How do you gauge the health of the Alliance now? Is it as serious as folks say? More serious? Less serious?
Dr. Flanagan: I think it’s serious. I think the Alliance remains strong, and I was happy to hear Vice President Pence reaffirm, as he has on a number of occasions, that the U.S. remains strongly committed to the Alliance and that there’s no questioning. He didn’t specifically mention the Article 5 commitment, but I think that has been reaffirmed and at least put aside for a bit, although we do know from other reporting that there does seem to be some sense that perhaps President Trump has been contemplating the notion of withdrawal. So there’s a certain anxiety in the room I sense here.
And of course it’s important to remember, one of the reasons we’re having a Foreign Ministerial meeting and not a Summit is partly because of concerns about what President Trump might have said at a Summit.
Back in 1999 when I was then serving at the White House under President Clinton, I was part of the team that organized the 50thAnniversary Summit which was a huge celebration of the Alliance under stress at that time. In fact I remember a friend of mine who was a long-time editor at National Defense University Press used to say he had a default type face that began “Any book on NATO began with NATO in crisis”. Well, NATO was in crisis back in 1999. It was going to war really for the first time in Kosovo, and there was a lot of uncertainty. But the Alliance came together, it showed a unified face, and it also gave surrogate security guarantees to a number of partners who were working with us in the campaign to force Serbia to stop the cleansing in Albania.
So I think the alliance today is, the fundamentals are strong, but there are some important internal issues. The deviation from a number of members from the principles, the founding principles of the Alliance that we have said all along throughout the process of enlargement over the last 20 years, that we’re an Alliance of democracies with shared values and common interests. Well, we know that some countries, and I won’t necessarily name names here, but we all know who they are, that are moving away from talking about, first of all, moving towards authoritarian rule in some countries and repressing press freedoms and other civil liberties in others. So that’s a problem that NATO needs to deal with.
There’s uncertainty about the commitment of the United States that I just alluded to.

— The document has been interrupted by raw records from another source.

-- ==== Sys2Proof/Tests/Slice0.lean ====
section
/-! SUPPORT. Tests: the well-formedness smoke, the check values of the two CRCs, the manual's worked figures on single
steps, and for each statement with hypotheses a concrete state and operands that meet them. -/

namespace Sys2Proof.Tests

set_option Elab.async false

open Sys2Proof.Machine

/-! ### Well-formedness: each check refuses an ill-formed term -/

theorem test_frameStart_of_a_burst_kind_is_ill_formed :
    (Instr.frameStart (mkRecord 2#8 [])).wellFormed = false := by decide

theorem test_burstReport_of_another_kind_is_ill_formed :
    (Instr.burstReport (mkRecord 6#8 [1#8])).wellFormed = false := by decide

theorem test_missReport_of_another_kind_is_ill_formed :
    (Instr.missReport (mkRecord 1#8 [0#8, 1#8])).wellFormed = false := by decide

theorem test_rangingReport_of_another_kind_is_ill_formed :
    (Instr.rangingReport (mkRecord 5#8 [0#8])).wellFormed = false := by decide

theorem test_rangingMiss_of_another_kind_is_ill_formed :
    (Instr.rangingMiss (mkRecord 4#8 [])).wellFormed = false := by decide

theorem test_sectorState_of_another_kind_is_ill_formed :
    (Instr.sectorState (mkRecord 3#8 [])).wellFormed = false := by decide

theorem test_damaged_record_of_no_kind_is_well_formed :
    (Instr.sectorState (mkRecord 0#8 [])).wellFormed = true := by decide

theorem test_unknown_command_of_a_known_code_is_ill_formed :
    (Instr.unknownCommand 0 0x31#8 []).wellFormed = false := by decide

theorem test_body_past_the_length_field_is_ill_formed :
    (Instr.clearFlags 0 (List.replicate 65536 0#8)).wellFormed = false := by
  show bodyFits (List.replicate 65536 0#8) = false
  unfold bodyFits
  exact decide_eq_false (by rw [List.length_replicate]; omega)

/-! ### The two checks -/

/-- The bytes of the digits 1 to 9. -/
def digits : List Byte := [0x31#8, 0x32#8, 0x33#8, 0x34#8, 0x35#8, 0x36#8, 0x37#8, 0x38#8, 0x39#8]

/-- The published check value of the CRC-32 of R96. -/
theorem test_crc32_check_value : crc32 digits = 0xCBF43926#32 := by decide +kernel

/-- The published check value of the CRC-16 of R190. -/
theorem test_crc16_check_value : crc16 digits = 0x29B1#16 := by decide +kernel

/-! ### Small states -/

/-- A state with a terminal record written. -/
def withTerm (i : Slot) (t : Terminal) (s : State) : State := { s with terms := s.terms.put i t }

/-- A state with a flow record written. -/
def withFlow (f : FlowIdx) (r : Flow) (s : State) : State := { s with flows := s.flows.put f r }

/-- A state with a context bound. -/
def withCtx (c : CtxNo) (a : Attempt) (s : State) : State := s.setCtx c (some a)

/-- The reset state with the sector UP and frame 100 current. -/
def up : State := { State.reset with link := { frame := some 100#16, sectorUp := true } }

/-- A terminal in service at a profile with some needs. -/
def served (st : TermState) (p : ProfIdx) : Terminal :=
  { state := st, ceiling := 3, current := some p, needUp := 12 }

/-- Slot 5 in service at profile 0, its window one sample short of W = 8. -/
def almost : State := withTerm 5 { served .inService 0 with window := { samples := 7, sum := 700 } } up

/-- Slot 5 in a state at profile 0 with a full window of some sum. -/
def full (st : TermState) (sum : Nat) : State :=
  withTerm 5 { served st 0 with
    window := { samples := 8, sum := sum }
    beforeFade := if st = .fading then some .ramping else none } up

/-- Slot 5 RANGING, bound to context 1 in a stage. -/
def ranging (a : Attempt) (t : Terminal) : State :=
  withCtx 1 { a with terminal := 5 } (withTerm 5 { t with state := .ranging } up)

/-! ### Records and bodies -/

/-- A BURST_REPORT of slot 5 for frame 100, without payload. -/
def burst (bad proving : Byte) (snr : Nat) : LinkRecord :=
  mkRecord 2#8 ([0#8, 100#8, 5#8, bad, proving, 0#8] ++ num16 snr ++ [0#8, 0#8])

/-- A MISS_REPORT of slot 5 for frame 100. -/
def miss (proving : Byte) : LinkRecord := mkRecord 3#8 [0#8, 100#8, 5#8, proving]

/-- A RANGING_REPORT of slot 5 with identity 7. -/
def report (bad : Byte) (snr : Nat) (timing : Word16) (power : Byte) : LinkRecord :=
  mkRecord 4#8 ([5#8, bad, 0#8, 0#8, 0#8, 0#8, 0#8, 7#8] ++ num16 snr ++ be16 timing ++ [power, 0#8])

/-- A RANGING_MISS of slot 5. -/
def noRanging : LinkRecord := mkRecord 5#8 [5#8]

/-- A SECTOR_STATE. -/
def sector (code : Byte) : LinkRecord := mkRecord 6#8 [code]

/-- A FRAME_START. -/
def frame (n : FrameNo) : LinkRecord := mkRecord 1#8 (be16 n)

/-- A FRAME_START of frame 7 with the two bytes of its check exchanged. -/
def swapped : LinkRecord :=
  ⟨(frame 7#16).bytes.take 7 ++ [byteAt (frame 7#16).bytes 8, byteAt (frame 7#16).bytes 7]⟩

/-- A source address that is no group address. -/
def station : Mac := 0x020000000001#48

/-- A record built for a kind and a body whose length its field can hold passes the checks of its frame. -/
theorem framed (k : Byte) (b : List Byte) (hb : b.length < 4294967296) :
    (7 ≤ (mkRecord k b).bytes.length ∧
      recordCrc (mkRecord k b).kind (mkRecord k b).length (mkRecord k b).body = (mkRecord k b).crc) ∧
      (mkRecord k b).length.toNat = (mkRecord k b).body.length := by
  refine ⟨⟨by rw [mkRecord_bytes_length]; omega, by simp⟩, ?_⟩
  rw [mkRecord_length, mkRecord_body, BitVec.toNat_ofNat, Nat.mod_eq_of_lt hb]

/-- A record built for a kind of fixed body length is sound. -/
theorem sound_fixed (k : Byte) (b : List Byte) (h : knownKind k = true) (hk : k ≠ 2#8)
    (hl : b.length = if k = 1#8 then 2 else if k = 3#8 then 4 else if k = 4#8 then 14 else 1)
    (h4 : k = 4#8 → byteAt b 1 = 0#8 ∨ byteAt b 1 = 1#8)
    (h6 : k = 6#8 → byteAt b 0 = 0#8 ∨ byteAt b 0 = 1#8) : RecordSound (mkRecord k b) := by
  have hr : ∀ k : Byte, knownKind k = true → 1 ≤ k.toNat ∧ k.toNat ≤ 6 := by decide
  have hf := framed k b (by rw [hl]; split <;> (try split) <;> (try split) <;> omega)
  refine ⟨hf.1, hr k h, hf.2, ?_, fun e => absurd e hk, ?_, ?_, ?_, ?_, fun e => absurd e hk, ?_, ?_⟩ <;>
    (intro e; rw [mkRecord_kind] at e; rw [mkRecord_body]; subst e; first | simpa using hl | exact h4 rfl | exact h6 rfl)

/-- A BURST_REPORT built without payload is sound. -/
theorem sound_burst (bad proving : Byte) (snr : Nat) (h : bad = 0#8 ∨ bad = 1#8) :
    RecordSound (burst bad proving snr) := by
  have e : (burst bad proving snr).kind = 2#8 := rfl
  have eb : (burst bad proving snr).body =
      [0#8, 100#8, 5#8, bad, proving, 0#8] ++ num16 snr ++ [0#8, 0#8] := mkRecord_body ..
  have no (k : Byte) (hk : 2#8 ≠ k) {q : Prop} (ek : (burst bad proving snr).kind = k) : q :=
    absurd (e.symm.trans ek) hk
  have hf := framed 2#8 ([0#8, 100#8, 5#8, bad, proving, 0#8] ++ num16 snr ++ [0#8, 0#8])
    (show 10 < 4294967296 by decide)
  refine ⟨hf.1, by rw [e]; decide, hf.2, no 1#8 (by decide), fun _ => ?_, no 3#8 (by decide), no 4#8 (by decide),
    no 5#8 (by decide), no 6#8 (by decide), fun _ => ?_, no 4#8 (by decide), no 6#8 (by decide)⟩ <;> rw [eb]
  · exact ⟨Nat.le_refl 10, [], show 0 = (0#8 ++ 0#8 : Word16).toNat by decide, rfl, fun _ hp => nomatch hp⟩
  · exact h

theorem sound_miss (proving : Byte) : RecordSound (miss proving) :=
  sound_fixed 3#8 _ rfl (by decide) rfl (fun e => absurd e (by decide)) (fun e => absurd e (by decide))

theorem sound_report (bad : Byte) (snr : Nat) (timing : Word16) (power : Byte) (h : bad = 0#8 ∨ bad = 1#8) :
    RecordSound (report bad snr timing power) :=
  sound_fixed 4#8 _ rfl (by decide) rfl (fun _ => h) (fun e => absurd e (by decide))

theorem sound_noRanging : RecordSound noRanging :=
  sound_fixed 5#8 _ rfl (by decide) rfl (fun e => absurd e (by decide)) (fun e => absurd e (by decide))

theorem sound_sector (code : Byte) (h : code = 0#8 ∨ code = 1#8) : RecordSound (sector code) :=
  sound_fixed 6#8 _ rfl (by decide) rfl (fun e => absurd e (by decide)) (fun _ => h)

There’s also disagreements on priorities. Should we be focusing more on Russia? Focus more on the South? On counterterrorism and migration? The whole 360 debate within NATO. And so there’s differences over priorities. The Black Sea, should that be the focal point now of NATO action and activity? Is NATO doing enough? That was one of the themes we’ve heard today.
So there’s still a lot of active debate and I think it will be interesting to see what the Foreign Ministers do agree to in terms of setting some of the priorities and what we hope will be then perhaps another Summit meeting down the road that will affirm the future direction of the Alliance for the next decade.

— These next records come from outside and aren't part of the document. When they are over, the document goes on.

-- ==== Sys2Proof/Machine/Forth.lean ====
section
/-! DEFINITION. The Forth-VM instructions (47_forth_vm.md R390 to R396). -/

namespace Sys2Proof.Machine

/-- NXT imp (47_forth_vm.md R392). -/
def execNxt (s : State) : Result :=
  .next (nextWord s)

/-- ENT imp (47_forth_vm.md R393). -/
def execEnt (s : State) : Result :=
  .next (nextWord { s.push16 s.ip with ip := s.wp })

/-- PHI imp (47_forth_vm.md R394). -/
def execPhi (s : State) : Result :=
  .next (s.push16 s.ip)

/-- PLI imp (47_forth_vm.md R395). -/
def execPli (s : State) : Result :=
  .next { s.pull16.st with ip := s.pull16.val }

/-- INI imp (47_forth_vm.md R396). -/
def execIni (s : State) : Result :=
  .next { s with ip := s.ip + BitVec.ofNat 16 s.width.bytes }

end Sys2Proof.Machine
end

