-- ==== Sys2Proof/Laws/PerInstr.lean ====
section
/-! SUPPORT. The encoding of every instruction is between one and three bytes long, one lemma per constructor
(30_encoding.md R85, R86). -/

namespace Sys2Proof.Laws

/-- An instruction that has an encoding has one of one to three bytes (30_encoding.md R86). -/
def EncodedLength.Statement (i : Instr) : Prop :=
  ∀ (cfg : Config) (ps : PrefixState), i.wf cfg ps = true →
    1 ≤ (encode cfg ps i).length ∧ (encode cfg ps i).length ≤ 3

/-- A length from one to three, by evaluation. -/
theorem within {n : Nat} (h : Nat.ble 1 n = true) (h' : Nat.ble n 3 = true) : 1 ≤ n ∧ n ≤ 3 :=
  ⟨Nat.le_of_ble_eq_true h, Nat.le_of_ble_eq_true h'⟩

/-- An opcode byte and an immediate operand. -/
theorem length_opcode_encodeImm (op : Byte) (ps : PrefixState) (v : Word) :
    1 ≤ (op :: encodeImm ps v).length ∧ (op :: encodeImm ps v).length ≤ 3 := by
  unfold encodeImm
  split <;> simp

/-- An extension instruction with an opcode is one byte. -/
theorem length_encodeExt (cfg : Config) (e : ExtOp) (h : (cfg.extOpcode e).isSome = true) :
    1 ≤ (encodeExt cfg e).length ∧ (encodeExt cfg e).length ≤ 3 := by
  obtain ⟨op, h⟩ := Option.isSome_iff_exists.mp h
  simp [encodeExt, h]

namespace EncodedLength
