/-- The map holds no extension instruction: the reference configuration gives none an encoding. -/
theorem ne_ext_of_yields {ps : PrefixState} {op : Byte} {e : Entry} {i : Instr} {tail : List Byte}
    (hop : baseEntry op = some e) (h : e.Yields ps i tail) (x : ExtOp) : i ≠ x.instr := by
  rintro rfl
  have hwf := (encode_of_yields (cfg := Config.reference) hop h).2
  rw [wf_ext] at hwf
  exact absurd hwf (by simp [Config.extOpcode, Config.reference])

theorem isPrefix_isExt {i : Instr} (h : isPrefix i = true) : ∃ x : ExtOp, i = x.instr := by
  cases i with
  | osx => exact ⟨.osx, rfl⟩
  | ind => exact ⟨.ind, rfl⟩
  | siz => exact ⟨.siz, rfl⟩
  | oax => exact ⟨.oax, rfl⟩
  | oay => exact ⟨.oay, rfl⟩
  | osz => exact ⟨.osz, rfl⟩
  | ois => exact ⟨.ois, rfl⟩
  | isz => exact ⟨.isz, rfl⟩
  | _ => nomatch h

/-- A prefix is one byte long. -/
theorem length_of_decodeAt_isPrefix {s : State} {i : Instr} {rest : List Byte} (hp : isPrefix i = true)
    (h : decodeAt s = .ok (.instr i, rest)) : 3 - rest.length = 1 := by
  rw [length_of_decodeAt h]
  obtain ⟨x, rfl⟩ := isPrefix_isExt hp
  obtain ⟨op, tail, hwindow, ⟨e, hop, hyields⟩ | ⟨hop, -, x', hslot, -⟩⟩ := decode_eq_instr_iff.mp h
  · exact absurd rfl (ne_ext_of_yields hop hyields x)
  · obtain rfl : s.opcode = op := (List.cons.inj hwindow).1
    exact opLength_of_ext hop hslot

/-! ## A prefix -/

/-- PrefixState with the flags of another added; lscx, which no prefix sets, stays. -/
def addFlags (ps q : PrefixState) : PrefixState :=
  ⟨ps.osx || q.osx, ps.ind || q.ind, ps.siz || q.siz, ps.oax || q.oax, ps.oay || q.oay, ps.lscx⟩

theorem isPrefix_of_prefixFlags {cfg : Config} {i : Instr} {q : PrefixState} (h : prefixFlags cfg i = some q) :
    isPrefix i = true := by
  cases i <;> first
    | rfl
    | nomatch h

/-- A prefix adds the flags of its row (41_prefix.md R151, R161 to R168). -/
theorem exec_of_prefixFlags {s : State} {i : Instr} {q : PrefixState} (h : prefixFlags s.cfg i = some q) :
    exec i s = .next { s with ps := addFlags s.ps q } := by
  cases i with
  | ois =>
    cases h
    change execOis s = _
    unfold execOis
    split
    next hflags => simp [setPrefix, addFlags, PrefixState.clear, hflags]
    next hflags => simp [setPrefix, addFlags, PrefixState.clear, hflags]
  | osx => cases h; simp [exec, execOsx, setPrefix, addFlags, PrefixState.clear]
  | ind => cases h; simp [exec, execInd, setPrefix, addFlags, PrefixState.clear]
  | siz => cases h; simp [exec, execSiz, setPrefix, addFlags, PrefixState.clear]
  | oax => cases h; simp [exec, execOax, setPrefix, addFlags, PrefixState.clear]
  | oay => cases h; simp [exec, execOay, setPrefix, addFlags, PrefixState.clear]
  | osz => cases h; simp [exec, execOsz, setPrefix, addFlags, PrefixState.clear]
  | isz => cases h; simp [exec, execIsz, setPrefix, addFlags, PrefixState.clear]
  | _ => nomatch h

/-- Settles O13. -/
theorem prefixStepAddsItsFlags : Obligations.PrefixStepAddsItsFlags := by
  unfold Obligations.PrefixStepAddsItsFlags
  intro s i q hflags
  refine ⟨exec_of_prefixFlags hflags, fun hnone rest hdecode => ?_⟩
  have hp := isPrefix_of_prefixFlags hflags
  have hexec : exec i (s.fetched 1) = .next { s.fetched 1 with ps := addFlags s.ps q } :=
    exec_of_prefixFlags (s := s.fetched 1) hflags
  rw [step_of_decoded hnone hdecode, length_of_decodeAt_isPrefix hp hdecode, runDecoded, hexec, andThen, finish,
    if_pos hp]
  rfl

/-! ## A slot outside the map -/

theorem decodeAt_eq (s : State) :
    decodeAt s = decode s.cfg s.ps [s.opcode, s.readByte (s.pc + 1#16), s.readByte (s.pc + 2#16)] := rfl

theorem finishInstr_eq (op : Byte) (t : State) :
    finishInstr op t = { t with
      ps := PrefixState.clear
      counters := { t.counters with
        instructions := t.counters.instructions + 1
        cycles := t.counters.cycles + Config.cyclesOf op
        dummyCycles := t.counters.dummyCycles + Config.dummyCyclesOf op } } := rfl

/-- The opcode's fetch and the rest of the advance make UNIMPL_ADVANCE (46_control.md R385). -/
theorem unimplementedEntry_fetched (op : Byte) (s : State) :
    unimplementedEntry op (s.fetched 1) = { s with
      pc := s.pc + s.cfg.unimplAdvance.toWord
      ps := PrefixState.clear
      counters := { s.counters with
        progReads := s.counters.progReads + 1
        cycles := s.counters.cycles + Config.cyclesOf op
        dummyCycles := s.counters.dummyCycles + Config.dummyCyclesOf op } } := by
  have hpc : s.pc + 1#16 + s.cfg.unimplAdvance.toWord - 1#16 = s.pc + s.cfg.unimplAdvance.toWord := by bv_omega
  simp [unimplementedEntry, State.fetched, State.addOpcodeCycles, State.addCycles, hpc]

/-- Settles O14: outside the map the kind of the slot decides what is decoded. -/
theorem slotsOutsideTheMapStep : Obligations.SlotsOutsideTheMapStep := by
  unfold Obligations.SlotsOutsideTheMapStep
  intro s hnone hbase
  refine ⟨fun hslot => ?unimplemented, fun hslot => ?refused, fun o hslot t hexec => ?ipp⟩
  case unimplemented =>
    have hdecode : decodeAt s = .ok (.unimplemented, [s.readByte (s.pc + 1#16), s.readByte (s.pc + 2#16)]) := by
      simp [decodeAt_eq, decode, hbase, hslot]
    rw [step_of_decoded hnone hdecode]
    exact congrArg Host.Outcome.next (unimplementedEntry_fetched s.opcode s)
  case refused =>
    have hdecode : decodeAt s = .error (.unassignedSlot s.opcode) := by
      simp [decodeAt_eq, decode, hbase, hslot]
    simp [step, hnone, hdecode, refusalOf]
  case ipp =>
    have hdecode : decodeAt s = .ok (.ipp o, [s.readByte (s.pc + 2#16)]) := by
      simp [decodeAt_eq, decode, hbase, hslot]
    rw [step_of_decoded hnone hdecode]
    change andThen (finishInstr s.opcode) (execIpp o (s.fetched 2)) = _
    rw [hexec, andThen, finishInstr_eq]

/-! ## Interrupts -/

/-- Settles O15: each clause is a case of what is accepted (`acceptInterrupt_eq_some`). -/
theorem interruptAcceptance : Obligations.InterruptAcceptance := by
  unfold Obligations.InterruptAcceptance
  intro s
  refine ⟨fun hany => by simp [acceptInterrupt, hany], fun hany hnmi => ?nmi, fun hany hnmi hirq hi => ?irq,
    fun hnmi hirq => ?neither⟩
  case nmi =>
    have haccept := acceptInterrupt_eq_some.mpr ⟨PrefixState.any_eq_false_iff.mp hany, .inl ⟨hnmi, rfl⟩⟩
    rw [step_of_entry haccept]
    rfl
  case irq =>
    have haccept := acceptInterrupt_eq_some.mpr ⟨PrefixState.any_eq_false_iff.mp hany, .inr ⟨hnmi, hirq, hi, rfl⟩⟩
    rw [step_of_entry haccept]
    rfl
  case neither =>
    obtain hirq | hi := hirq
    · simp [acceptInterrupt, hnmi, hirq]
    · simp [acceptInterrupt, hnmi, hi]

end Sys2Proof.Machine

/-! PROOF. The host's accessors (70_reset_and_hazards.md R472): each writes one element, slots and byte ranges read back
as written. -/

namespace Sys2Proof.Machine

open Sys2Proof.Safety

/-- A register slot reads back as written, and every other one as it was. -/
theorem hostSlot_hostSetSlot (s : State) (r q : RegName) (k j : Fin 3) (v : Word) :
    hostSlot q j (hostSetSlot r k v s) = if q = r ∧ j = k then v else hostSlot q j s := by
  have hstack : ∀ w, (s.setStack r w).stack q = if q = r then w else s.stack q := by
    intro w
    cases r <;> cases q <;> rfl
  by_cases hqr : q = r
  · subst hqr
    fin_cases k <;> fin_cases j <;> simp [hostSlot, hostSetSlot, hstack]
  · fin_cases k <;> simp [hostSlot, hostSetSlot, hstack, hqr]

theorem hostSetSlot_frame (s : State) (r : RegName) (k : Fin 3) (v : Word) :
    hostSetSlot r k v s =
      { s with a := (hostSetSlot r k v s).a, x := (hostSetSlot r k v s).x, y := (hostSetSlot r k v s).y } := by
  fin_cases k <;> cases r <;> rfl

/-- The distance to an address grows by one where the base moves down by one, unless the address is the base. -/
theorem toNat_sub_of_ne {a b : Word} (h : b ≠ a) : (b - a).toNat = (b - (a + 1#16)).toNat + 1 := by bv_omega

/-- A run of at most 65536 bytes does not overlap itself: each address of the run reads as its byte, every other one as
before (log 22). -/
theorem read_storeBytes (bytes : List Byte) : ∀ (a b : Word) (m : Memory), m.wf = true → bytes.length ≤ 65536 →
    (storeBytes a bytes m).read b.toNat = (bytes[(b - a).toNat]?).getD (m.read b.toNat) := by
  induction bytes with
  | nil => intro a b m _ _; rfl
  | cons v bytes ih =>
    intro a b m hm hlength
    rw [List.length_cons] at hlength
    rw [storeBytes, ih _ _ _ (Memory.wf_write m a.toNat v hm a.isLt) (by omega)]
    by_cases hba : b = a
    · subst hba
      have hnone : bytes[65535]? = none := List.getElem?_eq_none (by omega)
      simp [hnone, Memory.read_write_same m _ v hm]
    · have hne : b.toNat ≠ a.toNat := fun h => hba (BitVec.eq_of_toNat_eq h)
      rw [toNat_sub_of_ne hba, List.getElem?_cons_succ, Memory.read_write_of_ne m _ v _ hne]

@[simp] theorem length_hostSave (s : State) (n : Nat) : ∀ a : Word, (hostSave a n s).length = n := by
  induction n with
  | zero => intro a; rfl
  | succ n ih => intro a; simp [hostSave, ih]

Mr. Muradian: There is an old/young split on this. If you talk to some younger participants in the conference they’re like hey, your guys’ generation, you’re really over-worrying this. We think the Alliance is going to be much stronger and is in far better shape than you guys think it is. And there are others who say actually the young kids may be a little bit optimistic.

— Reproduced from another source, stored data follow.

-- ==== Sys2Proof/Config.lean ====
section
/-! DEFINITION. What an implementation fixes (R9, R41) and the free values the spec leaves open (R63, R42, R226). -/

namespace Sys2Proof

/-- The two SysEx dialects the block understands (R3). -/
inductive Dialect
  | d3D
  | d57
  deriving DecidableEq, Repr

/-- The six memory spaces (R60). `input` is IN. -/
inductive Space
  | input
  | msg
  | dmem
  | snap
  | out
  | xbuf
  deriving DecidableEq, Repr

/-- The wrapper the DEFLATE codec expects: raw RFC 1951 or zlib RFC 1950 (R226, D28). -/
inductive InflateFormat
  | raw
  | zlib
  deriving DecidableEq, Repr

/-- The places of the rules' pseudocode that read a memory space. A draw is keyed by its place, so that two reads of
one unwritten cell are two draws (R63, I9; assumption 1). -/
inductive ReadSite
  | sniff       -- R84: the first four bytes
  | header      -- R124: the MThd length
  | trackTag    -- R131: the chunk tag
  | trackLen    -- R131: the track length
  | next        -- R127: Next()
  | rawScan     -- R123: looking for the start marker
  | rawFind     -- R123: looking for the end marker
  | rawCopy     -- R123: copying the body
  | message     -- R172: MemRead(MSG, 0, L)
  | region      -- R180: the first byte of the region
  | snapshot    -- R177: the temporary-patch region
  | source      -- R200, R220, R225: the source range
  | host        -- R42: a host read
  deriving DecidableEq, Repr

/-- The parameters of R9, the window bases of R61 among them. They are arguments of the model: a claim about every
state quantifies over every value of them (R41; assumption 3). -/
structure Config where
  cap3D : Nat
  cap57 : Nat
  memBytes : Nat
  trig3D : Nat
  trig57 : Nat
  tmpBase3D : Nat
  tmpBase57 : Nat
  tmpLen3D : Nat
  tmpLen57 : Nat
  snapMax : Nat
  snapEntry : Nat
  sentinel : Byte
  inBytes : Nat
  msgBytes : Nat
  outBytes : Nat
  xbufBytes : Nat
  inflateFormat : InflateFormat
  regBase : Nat
  inBase : Nat
  msgBase : Nat
  dmemBase : Nat
  snapBase : Nat
  outBase : Nat
  xbufBase : Nat
  deriving DecidableEq, Repr

/-- The test configuration TC of 95_test_vectors.md section 1. DESIGN CHOICE (unsafe): `State.reset` carries it, since
a reset state must hold some configuration; the spec gives no window bases, so those are 0 (assumption 3). -/
def Config.tc : Config where
  cap3D := 0x8000
  cap57 := 0x10000
  memBytes := 0x10000
  trig3D := 0x1002
  trig57 := 0x2002
  tmpBase3D := 0x1000
  tmpBase57 := 0x2000
  tmpLen3D := 4
  tmpLen57 := 4
  snapMax := 2
  snapEntry := 8
  sentinel := 0xFF
  inBytes := 0x8000
  msgBytes := 512
  outBytes := 0x8000
  xbufBytes := 256
  inflateFormat := .raw
  regBase := 0
  inBase := 0
  msgBase := 0
  dmemBase := 0
  snapBase := 0
  outBase := 0
  xbufBase := 0

/-- FREE VALUE. The byte a read of a cell nothing has written returns (R63, I9): keyed by the draw counter, the place
of the read, the space and the offset (assumption 1). -/
opaque Config.freeByte (tick : Nat) (site : ReadSite) (sp : Space) (off : Nat) : Byte

/-- FREE VALUE. What a host read of a register other than STATUS returns while BUSY = 1 (R42, I10; assumption 8). -/
opaque Config.freeWord (tick : Nat) (off : Nat) : Word

/-- FREE VALUE. The external DEFLATE codec: a function of the byte sequence and INFLATE_FORMAT alone (R226;
assumption 10). -/
opaque Config.inflate (format : InflateFormat) (bytes : List Byte) : Option (List Byte)

end Sys2Proof
end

How do you sort of gauge that? You have a wide circle of folks that you’re dealing with all the time. Do you think that there is sort of a generational rift, that the younger generation is a lot more relaxed about some of these things than the older generation is?
Dr. Flanagan: Perhaps a bit. Certainly we see even with all the turmoil, of course in Europe even, the number of young people in Europe who still, including in the UK, who consider themselves Europeans in the sense that Europe is falling apart. Well, yeah, it’s falling apart at some level structurally, or there’s certainly this problem, and of course the whole breakdown in Britain about Brexit and the uncertainty about where it’s going. But yet there’s still that strong impulse to stay together. I think it’s heartening to see the young people do buy into — the concern ten years ago was that younger people would say why do we need the Alliance anymore? It’s kind of an old hat. They don’t remember hiding in the basement worrying about Soviet nuclear weapons. They don’t remember the notion that Germany could be invaded in ten days. So I think that’s encouraging that there is that.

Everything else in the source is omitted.